# Whirlpool refrigerator is not cooling



## orange (Feb 19, 2008)

melki999 said:


> Hello,
> My 10 year old Whirlpool side by side *refrigerator* which sits in the garage stopped cooling yesterday. I unplugged it and plugged it back again. I found there is power since the lights are on and can hear the fan but the compressor is not working. Is it the motor, the fluid, or the pressure problem? I appreciate any help. Thanks.


I found this link to be useful. Hope it helps.
http://www.applianceaid.com/refrigerator.html#dead


----------



## orange (Feb 19, 2008)

mandylee216 said:


> Maybe you should have it checked by a professional. But I suggest you get a new ref if you want to save on electricity. old appliances tend to consume more energy as compared to new appliances.


I tend to agree with MandyLee216 - it may be time. Especially if you read the claims of the manufacturers. My personal experience is that I recently purchased a new Frigidaire Range and 18 cu ft fridge. The intent was to modernize the kitchen. Nice stainless steel appliances, ceramic top range.... to replace the 22 yr old GE 17 cu ft fridge and stove (almond) that were working perfectly - but probably inefficiently.

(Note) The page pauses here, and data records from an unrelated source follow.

/-! ### The two shapes of the block (spec/30_encoding.md R57) -/

/-- An operation but CONNECT that completes in a block that has a channel leaves its shape as it is, makes the operation's
call on that channel, and completes alike in a block that differs in its shape and its channel. -/
theorem exec_next_of_other_shape {i : Instr} {s t : State} {v : Variant} {ch ch' : ChannelRef} (hi : i ≠ .connect)
    (hc : s.channel = some ch) (hc' : State.channel { s with variant := v } = some ch') (h : exec i s = .next t) :
    t.variant = s.variant ∧ t.calls = s.calls ++ callsOn ch i ∧
    exec i { s with variant := v } = .next { t with variant := v, calls := s.calls ++ callsOn ch' i } := by
  rcases exec_next h with ⟨_, -, hnone, -, -⟩ | ⟨c, f, rfl, hsome, hf, rfl⟩ | ⟨c, f, rfl, hsome, hf, rfl⟩ |
    ⟨w, rfl, rfl⟩ | ⟨w, rfl, rfl⟩ | ⟨_, hconnect, -⟩ | ⟨_, hconnect, -⟩
  · simp [hc] at hnone
  · cases hc.symm.trans hsome
    exact ⟨rfl, rfl, readThen_of_nextReply rawWordOf hc' hf⟩
  · cases hc.symm.trans hsome
    exact ⟨rfl, rfl, readThen_of_nextReply celsiusOf hc' hf⟩
  · simp [callsOn, ret]
  · simp [callsOn, ret]
  · exact absurd hconnect hi
  · exact absurd hconnect hi

/-- Where such an operation is refused does not depend on the shape of the block, as long as it has a channel. -/
theorem exec_refused_iff_of_other_shape {i : Instr} {s : State} {v : Variant} {ch ch' : ChannelRef} (hi : i ≠ .connect)
    (hc : s.channel = some ch) (hc' : State.channel { s with variant := v } = some ch') (r : Refusal) :
    exec i s = .refused r ↔ exec i { s with variant := v } = .refused r := by
  cases i with
  | readRawWord => simp [readThen_refused_iff, hc, hc']
  | readCelsius => simp [readThen_refused_iff, hc, hc']
  | isOpenCircuit w => simp
  | decodeCelsius w => simp
  | connect => exact absurd rfl hi

/-- Nor does where it never returns. -/
theorem exec_fault_iff_of_other_shape {i : Instr} {s : State} {v : Variant} {ch ch' : ChannelRef} (hi : i ≠ .connect)
    (hc : s.channel = some ch) (hc' : State.channel { s with variant := v } = some ch') (r : Fault) :
    exec i s = .fault r ↔ exec i { s with variant := v } = .fault r := by
  cases i with
  | readRawWord => simp [readThen_fault_iff, hc, hc']
  | readCelsius => simp [readThen_fault_iff, hc, hc']
  | isOpenCircuit w => simp
  | decodeCelsius w => simp
  | connect => exact absurd rfl hi

end Sys2Proof.Machine

namespace Sys2Proof

open Sys2Proof.Machine

/-! ### Decoding by operation code and operand (spec/30_encoding.md R47, R48) -/

/-- The operation code of an operation. -/
def Instr.opcode : Instr → BitVec 3
  | .readRawWord     => 0b000#3
  | .isOpenCircuit _ => 0b001#3
  | .decodeCelsius _ => 0b010#3
  | .readCelsius     => 0b011#3
  | .connect         => 0b100#3

/-- The word of an operation is its code and its operand, ARG being zero where it has none. -/
theorem encode_eq_commandWord (i : Instr) : encode i = commandWord i.opcode (i.operand?.getD 0x0000#16) := by
  cases i <;> rfl

/-- A word decodes to the operation that exists, has the word's code and, if it has an operand, has ARG for it. -/
theorem decode_commandWord_eq_instr_iff (owning : Bool) (op : BitVec 3) (x : RawWord) (i : Instr) :
    decode owning (commandWord op x) = .instr i ↔
      i.wellFormed owning = true ∧ op = i.opcode ∧ ∀ y, i.operand? = some y → x = y := by
  rw [decode_commandWord]
  constructor
  · intro h
    split_ifs at h with h0 h1 h2 h3 h4 howning
    · cases h; exact ⟨rfl, h0, by simp [Instr.operand?]⟩
    · cases h; exact ⟨rfl, h1, by simp [Instr.operand?]⟩
    · cases h; exact ⟨rfl, h2, by simp [Instr.operand?]⟩
    · cases h; exact ⟨rfl, h3, by simp [Instr.operand?]⟩
    · cases h; exact ⟨howning, h4, by simp [Instr.operand?]⟩
  · rintro ⟨hwf, rfl, hx⟩
    cases i with
    | readRawWord => rfl
    | isOpenCircuit w => simp [Instr.opcode, hx w rfl]
    | decodeCelsius w => simp [Instr.opcode, hx w rfl]
    | readCelsius => rfl
    | connect => simpa [Instr.opcode, Instr.wellFormed] using hwf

New fridge makes more noise than the old one by far -- technician has been out and everything is 'normal'. *BS* - it's noisy, and will be exchanged over the next few weeks (confirmed with vendor).

If you like what you have, and don't think it's day is over, get a repairman and get an estimate. Newer isn't necessarily better -- even if the ads say it's more efficient.


----------